Le centre propose également aux visiteurs une boutique souvenir qui propose aux visiteurs une sélection triée sur le volet d’objets créés par des artisans locaux. Les profits générés par la boutique souvenir sont utilisés pour financer les opérations du centre afin d’assurer que les artistes puissent continuer à y présenter leurs oeuvres.

Bien entendu, le centre contribue également à l’essor de ces artistes en étant une des plus de 30 000 entreprises canadiennes autorisées à vous divertir par la SOCAN.

« Nous tenons à démontrer à notre communauté notre degré d’engagement auprès de nos artistes », explique encore Jane Taylor. « Ces musiciens travaillent très fort et offrent une valeur sans pareil à leurs auditoires. Nous voulons que les artistes sachent à quel point ils sont importants pour nous, et le programme Autorisé à vous divertir est la meilleure façon de le faire. »

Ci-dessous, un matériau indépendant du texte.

-- ==== Sys2Proof/Syntax.lean ====
section
/-! DEFINITION. The commands of the QTH-2048: one constructor of `Instr` for each row of the opcode table, with the operands that its environment supplies. -/

namespace Sys2Proof.Machine

/-- A QCP command frame that passed R309, as its transport delivers it (Table 13.1).  The opcode is the constructor. DESIGN CHOICE (log 11). -/
structure Qcp where
  /-- transport number of Table 13.3 -/
  transport : Nat
  /-- source address of the datagram on EP0 and EP1; zero elsewhere -/
  addr : BitVec 32
  /-- source UDP port on EP0 and EP1; zero elsewhere -/
  port : BitVec 16
  ver : BitVec 8
  /-- [3:0] session, [7:4] kind -/
  sess : BitVec 8
  seq : BitVec 16
  flg : BitVec 8
  stat : BitVec 8
  payload : List Byte
  /-- the commit tick holds another event (R43) -/
  sameTick : Bool
  deriving DecidableEq, Repr

/-- Source or destination of a frame: address and UDP port on EP0 and EP1, zeros elsewhere (R308, R311). -/
structure Endpoint where
  addr : BitVec 32
  port : BitVec 16
  deriving DecidableEq, Repr

/-- Why a frame is rejected (Table 13.4). -/
inductive FrameFault where
  | crc | length | overflow
  deriving DecidableEq, Repr

/-- What the pins of one sample input delivered in a beat (R46–R48). DESIGN CHOICE (log 11). DEDUCED (log 23). -/
structure InputBeat where
  /-- the four nibbles of each sample position at the fixed alignment, first nibble in bits 15–12; none where no clock edge delivered it -/
  raw : List (Option (BitVec 16))
  /-- the first 8 samples of the beat that opens, for the look-back of pulse blanking -/
  ahead : List (BitVec 16)
  /-- clock cycles counted in the beat -/
  clocks : Nat
  /-- SKEW averaged over the beat, DT units -/
  skew : Nat
  deriving DecidableEq, Repr

/-- What the accumulators of a finished search hold (R70, R72).  The code-phase index of a cell counts cells of code phase at the first sample of START_BEAT. DESIGN CHOICE (log 11). -/
structure SearchResult where
  /-- hypothesis j, from −J to +J, and cell of the largest accumulated cell A -/
  hyp : Int
  cell : Nat
  /-- A, the neighbouring cells in code phase (before, after) and in hypothesis (j − 1, j + 1) -/
  peak : Nat
  before : Nat
  after : Nat
  lower : Nat
  upper : Nat
  /-- sum and number of the cells of A's hypothesis more than 1.5 chips from A -/
  noiseSum : Nat
  noiseCells : Nat
  /-- largest accumulated cell more than 1.5 chips or more than Δf from A -/
  second : Nat
  saturated : Bool
  deriving DecidableEq, Repr

/-- What a multipath fit finds (R157): τ₀ in 2⁻¹⁰ chip, echoes (delay after the line of sight in 2⁻¹⁰ chip, amplitude 2⁻⁸, phase 2⁻⁸ cycle) and the residual in 2⁻⁸ of the profile power. DESIGN CHOICE (log 32). -/
structure MpFit where
  los : Int
  echoes : List (Nat × Nat × Nat)
  quality : Nat
  deriving DecidableEq, Repr

/-- A tag of a MACK message and what its check gives (R172): satellite it authenticates, ADKD, length in bits, from another satellite, result. DESIGN CHOICE (log 34). -/
structure OsnmaTag where
  sat : Nat
  adkd : Nat
  bits : Nat
  cross : Bool
  ok : Bool
  deriving DecidableEq, Repr

/-- A complete OSNMA subframe of a satellite (R170, R172): the NMA header, and the results of the checks that the firmware runs on it.
`kroot`, `pkr`: a completed DSM-KROOT, with the PKID of its key, and DSM-PKR, with the key it carries; `key`: the chain check of the disclosed key. DESIGN CHOICE (log 34). -/
structure OsnmaSubframe where
  sat : Nat
  gst : Nat
  nmas : Nat
  cid : Nat
  pkid : Nat
  alert : Bool
  kroot : Option Bool
  pkr : Option (Bool × Nat × List Byte)
  key : Option Bool
  tags : List OsnmaTag
  deriving DecidableEq, Repr

/-- How a cipher operation went: bytes of message processed, blocks that mismatched once, and the block whose retry mismatched too (R415, R420). DESIGN CHOICE (log 11, 66). -/
structure CipherEnd where
  progress : Nat
  mismatches : List Nat
  failed : Option Nat
  deriving DecidableEq, Repr

/-- A correction of one satellite that a message carries: 0 orbit, 1 clock, 2 code bias, 3 phase bias in 0.1 mm, 4 slant delay and its σ in 0.01 TECU; satellite as 64 × system + SAT. -/
structure SatCorr where
  kind : Nat
  sat : Nat
  iod : Nat
  /-- validity in ms -/
  validMs : Nat
  value : List Int
  deriving DecidableEq, Repr

/-- A navigation data set that a message carries; fit interval in GPS ns. -/
structure SatData where
  sat : Nat
  issue : Nat
  healthy : Bool
  fitFrom : Nat
  fitTo : Nat
  data : List Byte
  deriving DecidableEq, Repr

/-- What an RTCM 3 frame says under RTCM 10403.3: reference time in GPS ns, the multiple-message bit, an ARP in 0.1 mm, satellites observed, corrections, ephemerides. PRESUMED (log 38). -/
structure RtcmInfo where
  time : Nat
  more : Bool
  arp : Option (List Int)
  sats : List Nat
  corrs : List SatCorr
  sets : List SatData
  deriving DecidableEq, Repr

/-- A vector prediction (R143). -/
structure Prediction where
  /-- unwrapped reference DT -/
  ref : Nat
  /-- code phase in chips, code rate in chips/s -/
  phi : Rat
  rate : Rat
  /-- Doppler in Hz and its rate in Hz/s -/
  dopp : Rat
  doppRate : Rat
  sigmaCode : Rat
  sigmaDopp : Rat
  deriving DecidableEq, Repr

/-- What the active navigation core knows of a channel beside its SNAP phases (R184, R191): transmit time in GPS ns of the start of the code period that is in progress,
whether the decoded time of week gave it, and the satellite's elevation in degrees. -/
structure NavObs where
  channel : Nat
  start : Rat
  known : Bool
  elev : Option Rat
  deriving DecidableEq, Repr

/-- A satellite seen by both antennas of a pair (R163): pair, the two channels, predicted difference in cycles and attitude σ in degrees. -/
structure AoaObs where
  pair : Nat
  chanA : Nat
  chanB : Nat
  predicted : Rat
  sigma : Rat
  deriving DecidableEq, Repr

/-- A normalised innovation of a satellite: ν²/s² (R197). -/
structure Innovation where
  sat : Nat
  value : Rat
  deriving DecidableEq, Repr

/-- A subset solution against the full one, in mm (R198). -/
structure SubSolution where
  dH : Rat
  dV : Rat
  sigmaH : Rat
  sigmaV : Rat
  deriving DecidableEq, Repr

/-- What the filter of R195 gives at an epoch in one mode.  Its equations are the firmware's own: the spec gives states, weights and tests, and no numbers.
Positions in 0.1 mm, velocities in mm/s, σ in mm, clock in ns; `subs`: none where a subset solution does not exist. -/
structure NavFix where
  pos : List Int
  vel : List Int
  posSig : List Rat
  velSig : Rat
  sigmaH : Rat
  sigmaV : Rat
  subs : Option (List SubSolution)
  clkBias : Rat
  clkDrift : Rat
  clkSigma : Rat
  pdop : Rat
  used : List Nat
  states : Nat
  observed : Nat
  innovations : List Innovation
  /-- normalised residuals of satellites that are out -/
  residuals : List (Nat × Rat)
  /-- ratio of the integer search, and the ambiguities it fixes -/
  ratio : Rat
  fixed : Nat
  /-- GNSS as a time source: e and y (R247) -/
  timeE : Rat
  timeY : Rat
  deriving DecidableEq, Repr

/-- Heading of the HEADING pair (R201): 0.01°, common satellites, satellites and ratio of the fix, baseline length in mm. -/
structure HeadFix where
  heading : Nat
  pitch : Int
  sigma : Nat
  common : Nat
  sats : Nat
  ratio : Rat
  length : Rat
  deriving DecidableEq, Repr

L’Aurora Cultural Centre offre à tous les Torontois une excursion musicale mémorable à quelques minutes à peine du centre-ville. Toute l’équipe du centre continue à travailler avec enthousiasme afin de vous offrir un éventail toujours plus vaste de programmes musicaux et d’artistes de tous les horizons.

Pour en connaître plus sur le programme Autorisé à vous divertir, cliquez ici.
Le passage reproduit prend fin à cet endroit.